((

-- ==== Sys2Proof/Machine/Packed.lean ====
section
/-!
DEFINITION. Packed arithmetic (R115-R122) and complex Q15 arithmetic (R123-R125).
-/

namespace Sys2Proof.Machine

open Sys2Proof

/-! ### Lanes -/

/-- The lane width of a width field. -/
def laneBits (w : BitVec 2) : Nat := 8 * 2 ^ w.toNat

/-- Assemble lane results of width `w`, each with its flags (R111, R116). -/
def assemble (w : Nat) (rs : List (Int × Nat)) : Word64 × Nat :=
  (nat64 (packLanes w (rs.map (fun r => wrapN r.1 w))), orFlags (rs.map (·.2)))

/-- A lane function of unsigned and signed lane values, applied to each lane (R116). -/
def lanes2 (w : BitVec 2) (f : Nat → Nat → Nat → Int → Int → Int × Nat) (x y : Word64) : Word64 × Nat :=
  let n := laneBits w
  assemble n ((List.range (64 / n)).map (fun i =>
    let p := lane x.toNat n i
    let q := lane y.toNat n i
    f n p q (sext p n) (sext q n)))

/-- A lane function of one operand. -/
def lanes1 (w : BitVec 2) (f : Nat → Nat → Int → Int × Nat) (x : Word64) : Word64 × Nat :=
  lanes2 w (fun n p _ ps _ => f n p ps) x 0

/-- A packed member on two registers. -/
def packed2 (f : Nat → Nat → Nat → Int → Int → Int × Nat) (d a b : Reg) (w : BitVec 2) (s : State) : Out :=
  putF d (lanes2 w f (rd s a) (rd s b)) s

/-- A packed member on one register. -/
def packed1 (f : Nat → Nat → Int → Int × Nat) (d a : Reg) (w : BitVec 2) (s : State) : Out :=
  putF d (lanes1 w f (rd s a)) s

/-- No flag. -/
def quiet (x : Int) : Int × Nat := (x, 0)

/-- True and false lanes (R117). -/
def truth (b : Bool) : Int × Nat := (if b then -1 else 0, 0)

/-! ### PKA (R117) -/

def execPadd (d a b : Reg) (w : BitVec 2) (s : State) : Out := packed2 (fun _ _ _ x y => quiet (x + y)) d a b w s
def execPsub (d a b : Reg) (w : BitVec 2) (s : State) : Out := packed2 (fun _ _ _ x y => quiet (x - y)) d a b w s
def execPadds (d a b : Reg) (w : BitVec 2) (s : State) : Out := packed2 (fun n _ _ x y => satI (x + y) n) d a b w s
def execPsubs (d a b : Reg) (w : BitVec 2) (s : State) : Out := packed2 (fun n _ _ x y => satI (x - y) n) d a b w s
def execPaddns (d a b : Reg) (w : BitVec 2) (s : State) : Out :=
  packed2 (fun n p q _ _ => satN ((p : Int) + q) n) d a b w s
def execPsubns (d a b : Reg) (w : BitVec 2) (s : State) : Out :=
  packed2 (fun n p q _ _ => satN ((p : Int) - q) n) d a b w s
def execPavg (d a b : Reg) (w : BitVec 2) (s : State) : Out :=
  packed2 (fun _ _ _ x y => quiet ((x + y + 1) / 2)) d a b w s
def execPmin (d a b : Reg) (w : BitVec 2) (s : State) : Out := packed2 (fun _ _ _ x y => quiet (min x y)) d a b w s
def execPmax (d a b : Reg) (w : BitVec 2) (s : State) : Out := packed2 (fun _ _ _ x y => quiet (max x y)) d a b w s
def execPminn (d a b : Reg) (w : BitVec 2) (s : State) : Out :=
  packed2 (fun _ p q _ _ => quiet (min p q : Nat)) d a b w s
def execPmaxn (d a b : Reg) (w : BitVec 2) (s : State) : Out :=
  packed2 (fun _ p q _ _ => quiet (max p q : Nat)) d a b w s
def execPabs (d a : Reg) (w : BitVec 2) (s : State) : Out := packed1 (fun n _ x => satI x.natAbs n) d a w s
def execPneg (d a : Reg) (w : BitVec 2) (s : State) : Out := packed1 (fun n _ x => satI (-x) n) d a w s
def execPcmpeq (d a b : Reg) (w : BitVec 2) (s : State) : Out := packed2 (fun _ p q _ _ => truth (p == q)) d a b w s
def execPcmplt (d a b : Reg) (w : BitVec 2) (s : State) : Out :=
  packed2 (fun _ _ _ x y => truth (decide (x < y))) d a b w s
def execPcmpltn (d a b : Reg) (w : BitVec 2) (s : State) : Out :=
  packed2 (fun _ p q _ _ => truth (decide (p < q))) d a b w s
def execPsllv (d a b : Reg) (w : BitVec 2) (s : State) : Out :=
  packed2 (fun n p q _ _ => quiet (p * 2 ^ (q % n) : Nat)) d a b w s
def execPsrlv (d a b : Reg) (w : BitVec 2) (s : State) : Out :=
  packed2 (fun n p q _ _ => quiet (p / 2 ^ (q % n) : Nat)) d a b w s
def execPsrav (d a b : Reg) (w : BitVec 2) (s : State) : Out :=
  packed2 (fun n _ q x _ => quiet (x / ((2 ^ (q % n) : Nat) : Int))) d a b w s

/-- The sum of some integers. -/
def sumInt : List Int → Int
  | [] => 0
  | x :: xs => x + sumInt xs

/-- Signed and unsigned lanes of a register. -/
def signedLanes (x : Word64) (n : Nat) : List Int := (List.range (64 / n)).map (fun i => sext (lane x.toNat n i) n)
def unsignedLanes (x : Word64) (n : Nat) : List Int := (List.range (64 / n)).map (fun i => ((lane x.toNat n i : Nat) : Int))

def execPsum (d a : Reg) (w : BitVec 2) (s : State) : Out :=
  put d (wrap64 (sumInt (signedLanes (rd s a) (laneBits w)))) s
def execPsumn (d a : Reg) (w : BitVec 2) (s : State) : Out :=
  put d (wrap64 (sumInt (unsignedLanes (rd s a) (laneBits w)))) s

/-! ### PKM (R119) -/

def execPmul (d a b : Reg) (w : BitVec 2) (s : State) : Out := packed2 (fun _ _ _ x y => quiet (x * y)) d a b w s
def execPmulh (d a b : Reg) (w : BitVec 2) (s : State) : Out :=
  packed2 (fun n _ _ x y => quiet (x * y / ((2 ^ n : Nat) : Int))) d a b w s
def execPmulhn (d a b : Reg) (w : BitVec 2) (s : State) : Out :=
  packed2 (fun n p q _ _ => quiet (p * q / 2 ^ n : Nat)) d a b w s
def execPmulq (d a b : Reg) (w : BitVec 2) (s : State) : Out :=
  packed2 (fun n _ _ x y => satQ (x * y) (n - 1) n) d a b w s

/-- The sum of the lane products. -/
def dot (xs ys : List Int) : Int := sumInt ((xs.zip ys).map (fun p => p.1 * p.2))

def execPdot (d a b : Reg) (w : BitVec 2) (s : State) : Out :=
  let n := laneBits w
  let t := (rd s d).toInt + dot (signedLanes (rd s a) n) (signedLanes (rd s b) n)
  putF d (wrap64 t, (satI t 64).2) s
def execPdotn (d a b : Reg) (w : BitVec 2) (s : State) : Out :=
  let n := laneBits w
  let t := ((rd s d).toNat : Int) + dot (unsignedLanes (rd s a) n) (unsignedLanes (rd s b) n)
  putF d (wrap64 t, (satN t 64).2) s

/-! ### PKX (R121, R122) -/

def execPslli (d a : Reg) (w : BitVec 2) (i : BitVec 5) (s : State) : Out :=
  packed1 (fun _ p _ => quiet (p * 2 ^ i.toNat : Nat)) d a w s
def execPsrli (d a : Reg) (w : BitVec 2) (i : BitVec 5) (s : State) : Out :=
  packed1 (fun _ p _ => quiet (p / 2 ^ i.toNat : Nat)) d a w s
def execPsrai (d a : Reg) (w : BitVec 2) (i : BitVec 5) (s : State) : Out :=
  packed1 (fun _ _ x => quiet (x / ((2 ^ i.toNat : Nat) : Int))) d a w s
def execPsrari (d a : Reg) (w : BitVec 2) (i : BitVec 5) (s : State) : Out :=
  packed1 (fun _ _ x => quiet (roundQ x i.toNat)) d a w s

/-- Pack the w-bit lanes of a and then of b into lanes of half the width. -/
def pack (w : BitVec 2) (f : Nat → Nat → Int → Int × Nat) (x y : Word64) : Word64 × Nat :=
  let n := laneBits w
  let one := fun (z : Word64) => (List.range (64 / n)).map (fun i =>
    f (n / 2) (lane z.toNat n i) (sext (lane z.toNat n i) n))
  assemble (n / 2) (one x ++ one y)

def execPpacks (d a b : Reg) (w : BitVec 2) (s : State) : Out :=
  putF d (pack w (fun h _ x => satI x h) (rd s a) (rd s b)) s
def execPpackns (d a b : Reg) (w : BitVec 2) (s : State) : Out :=
  putF d (pack w (fun h _ x => satN x h) (rd s a) (rd s b)) s
def execPpack (d a b : Reg) (w : BitVec 2) (s : State) : Out :=
  putF d (pack w (fun _ p _ => quiet (p : Nat)) (rd s a) (rd s b)) s

/-- Unpack the half-width lanes from lane `first` (0, or L for the high half) to full width. -/
def unpack (w : BitVec 2) (high signed : Bool) (x : Word64) : Word64 :=
  let n := laneBits w
  let l := 64 / n
  (assemble n ((List.range l).map (fun i =>
    let p := lane x.toNat (n / 2) (if high then l + i else i)
    quiet (if signed then sext p (n / 2) else (p : Nat))))).1

def execPunpkl (d a : Reg) (w : BitVec 2) (s : State) : Out := put d (unpack w false true (rd s a)) s
def execPunpkh (d a : Reg) (w : BitVec 2) (s : State) : Out := put d (unpack w true true (rd s a)) s
def execPunpkln (d a : Reg) (w : BitVec 2) (s : State) : Out := put d (unpack w false false (rd s a)) s
def execPunpkhn (d a : Reg) (w : BitVec 2) (s : State) : Out := put d (unpack w true false (rd s a)) s

/-- PSHUF: each byte chosen by its control byte (R122). -/
def shuffle (x y : Word64) : Word64 :=
  nat64 (packLanes 8 ((List.range 8).map (fun i =>
    let c := lane y.toNat 8 i
    if 128 ≤ c then 0 else lane x.toNat 8 (c % 8))))

/-- PBCAST and PINS. -/
def broadcast (w : BitVec 2) (i : Nat) (x : Word64) : Word64 :=
  let n := laneBits w
  nat64 (packLanes n ((List.range (64 / n)).map (fun _ => lane x.toNat n i)))
def insertLane (w : BitVec 2) (i : Nat) (x y : Word64) : Word64 :=
  let n := laneBits w
  nat64 (packLanes n ((List.range (64 / n)).map (fun j => if j = i then lane y.toNat n 0 else lane x.toNat n j)))

def execPshuf (d a b : Reg) (s : State) : Out := put d (shuffle (rd s a) (rd s b)) s
def execPbcast (d a : Reg) (w : BitVec 2) (i : BitVec 5) (s : State) : Out :=
  put d (broadcast w i.toNat (rd s a)) s
def execPins (d a : Reg) (w : BitVec 2) (i : BitVec 5) (s : State) : Out :=
  put d (insertLane w i.toNat (rd s d) (rd s a)) s
def execPext (d a : Reg) (w : BitVec 2) (i : BitVec 5) (s : State) : Out :=
  put d (nat64 (lane (rd s a).toNat (laneBits w) i.toNat)) s
def execPsel (d a b : Reg) (s : State) : Out :=
  put d ((rd s a &&& rd s d) ||| (rd s b &&& ~~~(rd s d))) s

/-! ### CPLX (R123-R125) -/

/-- Component re (0) or im (1) of lane `k`. -/
def comp (x : Word64) (k c : Nat) : Int := sext (lane x.toNat 16 (2 * k + c)) 16

/-- Real and imaginary parts of lane `k`. -/
def cx (x : Word64) (k : Nat) : Int × Int := (comp x k 0, comp x k 1)

/-- P(k) and PJ(k) (R123). -/
def cprod (a b : Int × Int) : Int × Int := (a.1 * b.1 - a.2 * b.2, a.1 * b.2 + a.2 * b.1)
def cprodJ (a b : Int × Int) : Int × Int := (a.1 * b.1 + a.2 * b.2, a.2 * b.1 - a.1 * b.2)

/-- Write two complex lanes, each component clamped to 16 bits by `f`. -/
def cput (f : Int → Int × Nat) (d : Reg) (l0 l1 : Int × Int) (s : State) : Out :=
  putF d (assemble 16 [f l0.1, f l0.2, f l1.1, f l1.2]) s

/-- A lane by lane complex member. -/
def clanes (f : Int → Int × Nat) (g : Int × Int → Int × Int → Int × Int) (d a b : Reg) (s : State) : Out :=
  cput f d (g (cx (rd s a) 0) (cx (rd s b) 0)) (g (cx (rd s a) 1) (cx (rd s b) 1)) s

def sat16 (x : Int) : Int × Nat := satI x 16
def half16 (x : Int) : Int × Nat := satI (roundQ x 1) 16
def q15 (x : Int) : Int × Nat := satQ x 15 16

def cplus (x y : Int × Int) : Int × Int := (x.1 + y.1, x.2 + y.2)
def cminus (x y : Int × Int) : Int × Int := (x.1 - y.1, x.2 - y.2)

def execCadd (d a b : Reg) (s : State) : Out := clanes sat16 cplus d a b s
def execCsub (d a b : Reg) (s : State) : Out := clanes sat16 cminus d a b s
def execCaddh (d a b : Reg) (s : State) : Out := clanes half16 cplus d a b s
def execCsubh (d a b : Reg) (s : State) : Out := clanes half16 cminus d a b s
def execCmul (d a b : Reg) (s : State) : Out := clanes q15 cprod d a b s
def execCmulj (d a b : Reg) (s : State) : Out := clanes q15 cprodJ d a b s
def execCj (d a : Reg) (s : State) : Out := clanes sat16 (fun x _ => (x.1, -x.2)) d a 0 s
def execCmj (d a : Reg) (s : State) : Out := clanes sat16 (fun x _ => (-x.2, x.1)) d a 0 s

/-- CNORM's lane: 2 x |x|^2 as Q31. -/
def cnorm (x : Int × Int) : Int × Nat := satI (2 * (x.1 * x.1 + x.2 * x.2)) 32

def execCnorm (d a : Reg) (s : State) : Out :=
  putF d (assemble 32 [cnorm (cx (rd s a) 0), cnorm (cx (rd s a) 1)]) s

/-- CDOT and CDOTJ: a CQ31 accumulator. -/
def cdot (g : Int × Int → Int × Int → Int × Int) (x y z : Word64) : Word64 × Nat :=
  let p := cplus (g (cx x 0) (cx y 0)) (g (cx x 1) (cx y 1))
  assemble 32 [satI (sext (lane z.toNat 32 0) 32 + 2 * p.1) 32, satI (sext (lane z.toNat 32 1) 32 + 2 * p.2) 32]

def execCdot (d a b : Reg) (s : State) : Out := putF d (cdot cprod (rd s a) (rd s b) (rd s d)) s
def execCdotj (d a b : Reg) (s : State) : Out := putF d (cdot cprodJ (rd s a) (rd s b) (rd s d)) s

/-- One output of the butterfly (R125). -/
def bfly (x p : Int) : Int × Nat := satI (roundQ (x * 2 ^ 15 + p) 16) 16

def execCbfly (d a b : Reg) (s : State) : Out :=
  let x := cx (rd s a) 0
  let p := cprod (cx (rd s b) 0) (cx (rd s a) 1)
  putF d (assemble 16 [bfly x.1 p.1, bfly x.2 p.2, bfly x.1 (-p.1), bfly x.2 (-p.2)]) s

def execCscl (d a b : Reg) (s : State) : Out :=
  let k := comp (rd s b) 0 0
  clanes q15 (fun x _ => (x.1 * k, x.2 * k)) d a 0 s

/-- A CQ31 component rounded to Q15. -/
def crnd (x : Word64) (i : Nat) : Int × Nat := satQ (sext (lane x.toNat 32 i) 32) 16 16

def execCrnd (d a b : Reg) (s : State) : Out :=
  putF d (assemble 16 [crnd (rd s a) 0, crnd (rd s a) 1, crnd (rd s b) 0, crnd (rd s b) 1]) s

end Sys2Proof.Machine
end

))

### WHAT YOU HAVE TO DO
Your answer should consist of copies of the lines above that include the string "then".

### TASK SOLUTION
def truth (b : Bool) : Int × Nat := (if b then -1 else 0, 0)
/-- Pack the w-bit lanes of a and then of b into lanes of half the width. -/
    let p := lane x.toNat (n / 2) (if high then l + i else i)
    quiet (if signed then sext p (n / 2) else (p : Nat))))).1
    if 128 ≤ c then 0 else lane x.toNat 8 (c % 8))))
  nat64 (packLanes n ((List.range (64 / n)).map (fun j => if j = i then lane y.toNat n 0 else lane x.toNat n j)))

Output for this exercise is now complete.